Quand le musicien vise la carrière professionnelle, l’exigence des déplacements lors de tournées, la cadence des répétitions, organisent la vie tout autrement. La musique est toujours là pour l'avertir lorsqu'il s’éloigne du droit chemin. Travestir la réalité est un vœu pieux. Il n’existe pas de sauf-conduit permissif. Les hauts et les bas, la contrainte du statut d’intermittent du spectacle, difficile à respecter, et qui pousse à courir après de quelconques cachets pour obtenir de maigres indemnités, poussent des musiciens, même brillants, à renoncer.

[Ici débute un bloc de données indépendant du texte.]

/-- Picture memory keeps its canonical form (the model's own form of R87's memory, log entry 5); the stock map, the
reference counts, the glyph slots and the gamma tables keep their sizes (R23, R91, R96, R157); and both banks hold one
record for each id, in ascending order (R1, R8, R14, R18). -/
def Obligations.StepKeepsStoresInForm : Prop :=
  (∀ s t : State, Memory.wf s.photos.memory = true → step s = .next t → Memory.wf t.photos.memory = true) ∧
  (∀ s t : State, StoresSized s → step s = .next t → StoresSized t) ∧
  ∀ s t : State, BanksSorted s → step s = .next t → BanksSorted t

/-- Both banks hold only records within their ranges, under ids within theirs, and schedules in ascending order; the
settings, the highlights and an override stand in theirs (R4–R6, R10, R11, R13–R17, R21, R56, R132, R184). -/
def Obligations.StepKeepsRecordsInRange : Prop :=
  ∀ s t : State, RecordsInRange s → step s = .next t → RecordsInRange t

/-- A packet changes neither the frame in progress nor anything the frame is drawn from but the photo directory and the glyph
slots: its snapshot, tile list, kept flags, timing, panel state and level stand, no pixel is written, and no line is
composed or driven; unless a NODE_RESET FULL, this packet or one that waited
before it, is taken, which leaves no frame in progress (R51, R192). -/
def Obligations.PacketsLeaveFrameInProgress : Prop :=
  ∀ (i : Instr) (k : Packet) (s t : State), packetOf i = some k → exec i s = .next t →
    t.photos.memory = s.photos.memory ∧ t.out.through = [] ∧ t.out.composed = [] ∧ t.out.panel = [] ∧
    ((t.frame = s.frame ∧ t.kept = s.kept ∧ t.timing = s.timing ∧ t.receiver = s.receiver ∧
      t.output.panel = s.output.panel ∧ t.output.level = s.output.level ∧ t.output.debounce = s.output.debounce) ∨
     ((∃ q, (q = k ∨ q ∈ s.intake) ∧ q.code = 0x41 ∧ q.payload = [1]) ∧
      t.frame = none ∧ t.kept = none ∧ t.timing = State.reset.timing ∧ t.receiver = State.reset.receiver ∧
      t.output = State.reset.output ∧ t.intake = [] ∧ t.lane.queue = []))

/-! ### Encodings -/

/-- A packet (section 11.3) and a header line (section 11.2) read back from the bytes they are sent as, whatever padding
follows, are the packet and the header; a reply record read back is the record, where its CRC is the one computed over it
(section 11.4). -/
def Obligations.PacketHeaderAndRecordReadBackAsSent : Prop :=
  (∀ (k : Packet) (padding : List Byte), k.payload.length ≤ 240 → parsePacket (encodePacket k ++ padding) = some k) ∧
  (∀ (h : Header) (padding : List Byte), h.hour < 256 → h.minute < 256 → h.second < 256 → 1 ≤ h.width →
    h.width ≤ 8192 →
    1 ≤ h.height → h.height ≤ 4096 → parseHeader (encodeHeader h ++ padding) = some h) ∧
  ∀ r : ReplyRecord, r.data.length ≤ 240 → r.crc = crc16 (recordBody r) → parseRecord (encodeRecord r) = some r

/-- An item record of 37 bytes, as QUERY ITEM sends it, is read back by ITEM_PUT as the same record, and a tile record of 39
bytes, as QUERY TILE sends it, by TILE_PUT (section 11.7). -/
def Obligations.ItemAndTileRecordsReadBack : Prop :=
  (∀ (id : Nat) (r : ItemRec), ItemInRange id r →
    (encodeItem id r).length = 37 ∧ parseItem (encodeItem id r) = some (id, r)) ∧
  ∀ (page id : Nat) (t : TileRec), TileInRange page id t →
    (encodeTile page id t).length = 39 ∧ parseTile (encodeTile page id t) = some (page, id, t)

/-! ### Intake, answers and replies -/

/-- Which packets a node takes and where a packet row's packet goes. The target test (R170): the node's own address unless
in conflict, or ALL; a packet of another node is ignored without a trace. An accepted packet that finds 16 queued raises
INTAKE_OVERRUN and is discarded; one behind a stalled head, or before the first frame start, joins the tail (R171, R174);
that the queue holds packets only then is the invariant StepKeepsIntakeAtRest. Whether a command is answered (R173):
NODE_RESET and RESTRAP never; an addressed packet unless its reply node is NONE; a broadcast at the node its reply node
names. That a packet row is the arrival of a packet is the model's choice (log entry 1). -/
def Obligations.PacketsFollowTheirAddressing : Prop :=
  (∀ (s : State) (k : Packet),
    (answered s k = true ↔
      k.code ≠ 0x41 ∧ k.code ≠ 0x42 ∧
      ((k.head.target ≠ 15 ∧ k.head.reply ≠ 15) ∨ (k.head.target = 15 ∧ k.head.reply.toNat = s.lane.address.toNat))) ∧
    (targeted s k.head = true ↔
      k.head.target = 15 ∨ (k.head.target.toNat = s.lane.address.toNat ∧ s.lane.conflict = false))) ∧
  ∀ (i : Instr) (k : Packet) (s : State), packetOf i = some k → s.resetn = false →
    (targeted s k.head = false → exec i s = .next (entered s i)) ∧
    (targeted s k.head = true →
      (s.frame = none ∨ ∃ head rest, s.intake = head :: rest ∧ answered s head = true ∧ 8 ≤ s.lane.queue.length) →
      exec i s = .next
        (if s.intake.length < 16 then { entered s i with intake := s.intake ++ [k] }
         else (entered s i).raise .intakeOverrun))

/-- The reply to a taken command (R175–R177): one record at the tail of the reply queue, with the node's address, the packet's
tag and command code, the result, the data and a CRC that checks; its summary holds the events raised and the levels of the
state the command leaves; the events are then clear and nothing else has changed. -/
def Obligations.RepliesCarryEventsAndLevels : Prop :=
  ∀ (s : State) (k : Packet) (t : Taken), answered s k = true → t.data.length ≤ 240 →
    ∃ r : ReplyRecord,
      closing s k t =
        { t.state with
          lane := { t.state.lane with queue := t.state.lane.queue ++ [r], events := noEvents } } ∧
      r.source.toNat = t.state.lane.address.toNat ∧ r.tag = k.head.tag ∧ r.command = k.code ∧
      r.result = resultCode t.result ∧ r.data = t.data ∧ parseRecord (encodeRecord r) = some r ∧
      r.summary.getLsbD 23 = t.state.lane.events.packetCrc ∧ r.summary.getLsbD 22 = t.state.lane.events.intakeOverrun ∧
      r.summary.getLsbD 21 = t.state.lane.events.returnCrc ∧ r.summary.getLsbD 20 = t.state.lane.events.linkChanged ∧
      r.summary.getLsbD 19 = t.state.lane.events.panelChanged ∧ r.summary.getLsbD 18 = t.state.lane.events.takeDone ∧
      r.summary.getLsbD 17 = t.state.lane.events.takeCancelled ∧ r.summary.getLsbD 16 = t.state.lane.events.auditDone ∧
      r.summary.getLsbD 15 = t.state.lane.events.captureDone ∧
      r.summary.getLsbD 14 = t.state.lane.events.captureFailed ∧
      (r.summary.extractLsb' 12 2).toNat = linkCode t.state.timing.link ∧
      (r.summary.extractLsb' 9 3).toNat = stagedCode t.state.tables.stagedState ∧
      (r.summary.getLsbD 8 = true ↔ t.state.output.panel = .present) ∧ r.summary.getLsbD 7 = t.state.lane.conflict ∧
      r.summary.getLsbD 6 = overflowSeen t.state ∧ r.summary.getLsbD 5 = budgetShortSeen t.state ∧
      r.summary.getLsbD 4 = t.state.tables.pendingTake.isSome ∧ r.summary.extractLsb' 0 4 = 0

/-! ### Staged edits -/

/-- The first two refusals of a staged edit, in their order, whichever edit it is (R3): BAD_LENGTH, then TAKE_PENDING, with no
change but the reply. -/
def Obligations.StagedEditsRefuseLengthThenPendingTake : Prop :=
  ∀ (i : Instr) (k : Packet) (s : State), packetOf i = some k → k.code ∈ stagedEditCodes → TakenAtOnce s k.head k.code →
    (editLengthOk k.code k.payload = false → exec i s = .next (closing s k ⟨.badLength, [], entered s i⟩)) ∧
    (editLengthOk k.code k.payload = true → s.tables.pendingTake.isSome = true →
      exec i s = .next (closing s k ⟨.takePending, [], entered s i⟩))

/-- ITEM_PUT (R8): refused OUT_OF_RANGE exactly where the rule lists it; otherwise the record of the payload replaces or joins
the staged record of its id, with the fields its kind does not hold discarded. The staged bank, the staged state and a
running audit are all that change. -/
def Obligations.ItemPutPlacesOrRefusesTheRecord : Prop :=
  ∀ (s : State) (h : PacketHead) (p : List Byte), TakenAtOnce s h 0x10 → p.length = 37 → s.tables.pendingTake = none →
    (ItemRefused p → exec (.itemPut h p) s = .next (closing s ⟨h, 0x10, p⟩ ⟨.outOfRange, [], s.begin⟩)) ∧
    (¬ ItemRefused p →
      ∃ r : ItemRec,
        exec (.itemPut h p) s =
          .next (closing s ⟨h, 0x10, p⟩
            ⟨.ok, [], staging s.begin { s.tables.staged with items := tput s.tables.staged.items (u16 p 0) r }⟩) ∧
        tget (tput s.tables.staged.items (u16 p 0) r) (u16 p 0) = some r ∧
        (∀ id, id ≠ u16 p 0 → tget (tput s.tables.staged.items (u16 p 0) r) id = tget s.tables.staged.items id) ∧
        r.photo = (if u8 p 0x23 = 1 then some (u8 p 0x24) else none) ∧
        (u8 p 2 = 0 →
          ∃ prices, r.body = .simple prices ∧
            ∀ c, c < 4 → columnGet prices c = if u8 p (3 + 4 * c) = 1 then some (u24 p (4 + 4 * c)) else none) ∧
        (u8 p 2 = 1 →
          ∃ components, r.body = .combo components (u24 p 0x20) ∧ components.length = u8 p 0x13 ∧
            ∀ n, n < u8 p 0x13 → components[n]? = some ⟨u16 p (0x14 + 3 * n), u8 p (0x16 + 3 * n)⟩))

/-- TILE_PUT (R18): refused OUT_OF_RANGE exactly where the rule lists it; otherwise the record of the payload replaces or joins
the staged tile of its page and tile id, with the anchor or style its kind does not hold discarded. -/
def Obligations.TilePutPlacesOrRefusesTheRecord : Prop :=
  ∀ (s : State) (h : PacketHead) (p : List Byte), TakenAtOnce s h 0x14 → p.length = 39 → s.tables.pendingTake = none →
    (TileRefused p → exec (.tilePut h p) s = .next (closing s ⟨h, 0x14, p⟩ ⟨.outOfRange, [], s.begin⟩)) ∧
    (¬ TileRefused p →
      ∃ t : TileRec,
        exec (.tilePut h p) s =
          .next (closing s ⟨h, 0x14, p⟩
            ⟨.ok, [], staging s.begin
              { s.tables.staged with tiles := tput s.tables.staged.tiles (u8 p 0 * 48 + u8 p 1) t }⟩) ∧
        (t.x = s16 p 3 ∧ t.y = s16 p 5 ∧ t.w = u16 p 7 ∧ t.h = u16 p 9 ∧ t.z = byteAt p 0x0B ∧
          t.item = (if u8 p 0x0C = 1 then some (u16 p 0x0D) else none) ∧
          t.fill = (if u8 p 0x15 = 1 then some ⟨colorAt p 0x16, byteAt p 0x19⟩ else none) ∧
          t.opacity = byteAt p 0x1A ∧ showWhenCode t.showWhen = u8 p 0x1B ∧ treatmentCode t.treatment = u8 p 0x1C ∧
          t.blink = byteAt p 0x1D) ∧
        (u8 p 2 = 0 →
          t.body = .photo (if u8 p 0x0F = 1 then some (u8 p 0x10) else none) (s16 p 0x11) (s16 p 0x13)) ∧
        (u8 p 2 = 1 →
          ∃ align, alignCode align = u8 p 0x22 ∧
            t.body = .price ⟨u8 p 0x1E, colorAt p 0x1F, align, byteAt p 0x23, u16 p 0x24, u8 p 0x26⟩) ∧
        (u8 p 2 = 2 → t.body = .panel))

/-- ITEM_DROP (R9), TILE_DROP (R19) and PAGE_WIPE (R20), taken with no take pending: their range test, NOT_FOUND where the
staged bank holds no such record, and the removal of that record, or of that page's tiles, and of nothing else. -/
def Obligations.DropsAndWipesRemoveExactlyWhatTheyName : Prop :=
  ∀ (s : State) (h : PacketHead) (p : List Byte), s.tables.pendingTake = none →
    (TakenAtOnce s h 0x11 → p.length = 2 →
      ∃ items,
        exec (.itemDrop h p) s =
          .next (closing s ⟨h, 0x11, p⟩
            (if 511 < u16 p 0 then ⟨.outOfRange, [], s.begin⟩
             else if tget s.tables.staged.items (u16 p 0) = none then ⟨.notFound, [], s.begin⟩
             else ⟨.ok, [], staging s.begin { s.tables.staged with items := items }⟩)) ∧
        ∀ id, tget items id = if id = u16 p 0 then none else tget s.tables.staged.items id) ∧
    (TakenAtOnce s h 0x15 → p.length = 2 →
      ∃ tiles,
        exec (.tileDrop h p) s =
          .next (closing s ⟨h, 0x15, p⟩
            (if 7 < u8 p 0 ∨ 47 < u8 p 1 then ⟨.outOfRange, [], s.begin⟩
             else if tget s.tables.staged.tiles (u8 p 0 * 48 + u8 p 1) = none then ⟨.notFound, [], s.begin⟩
             else ⟨.ok, [], staging s.begin { s.tables.staged with tiles := tiles }⟩)) ∧
        ∀ key, tget tiles key = if key = u8 p 0 * 48 + u8 p 1 then none else tget s.tables.staged.tiles key) ∧
    (TakenAtOnce s h 0x16 → p.length = 1 →
      ∃ tiles,
        exec (.pageWipe h p) s =
          .next (closing s ⟨h, 0x16, p⟩
            (if 7 < u8 p 0 then ⟨.outOfRange, [], s.begin⟩
             else ⟨.ok, [], staging s.begin { s.tables.staged with tiles := tiles }⟩)) ∧
        ∀ page id, id < 48 →
          tget tiles (page * 48 + id) = if page = u8 p 0 then none else tget s.tables.staged.tiles (page * 48 + id))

Aujourd’hui, vivre de son art sans aucun préjugé, sans aucune aide, est quelque chose de difficile. En France, généralement, les gens pensent que les musiciens, et plus généralement les artistes, sont des assistés. Ces gens-là n’ont de tort que leur méconnaissance, car l’assistanat à depuis étendu son essor dans d’autres domaines en faisant bonne figure : prestations familiales, aide au logement, prêt, etc. À l’inverse d'un grand nombre de professions, la musique est un art qui se joue ni avant ni après de longues études. Sa pratique se conjugue au temps présent et incite à des remises en question permanentes, sans temps mort. Le musicien doit apprendre à se déconstruire pour ensuite se reconstruire s’il souhaite vivre avec dignité de la musique. Sa relation avec elle est bien trop fusionnelle pour qu'elle n'agisse pas comme un aimant. À l’artiste d'apprendre ce que signifie "se remettre en question" et à poser ses propres limites afin de maîtriser et conduire un tel état ; la pratique musicale restant toujours une leçon de vie permanente.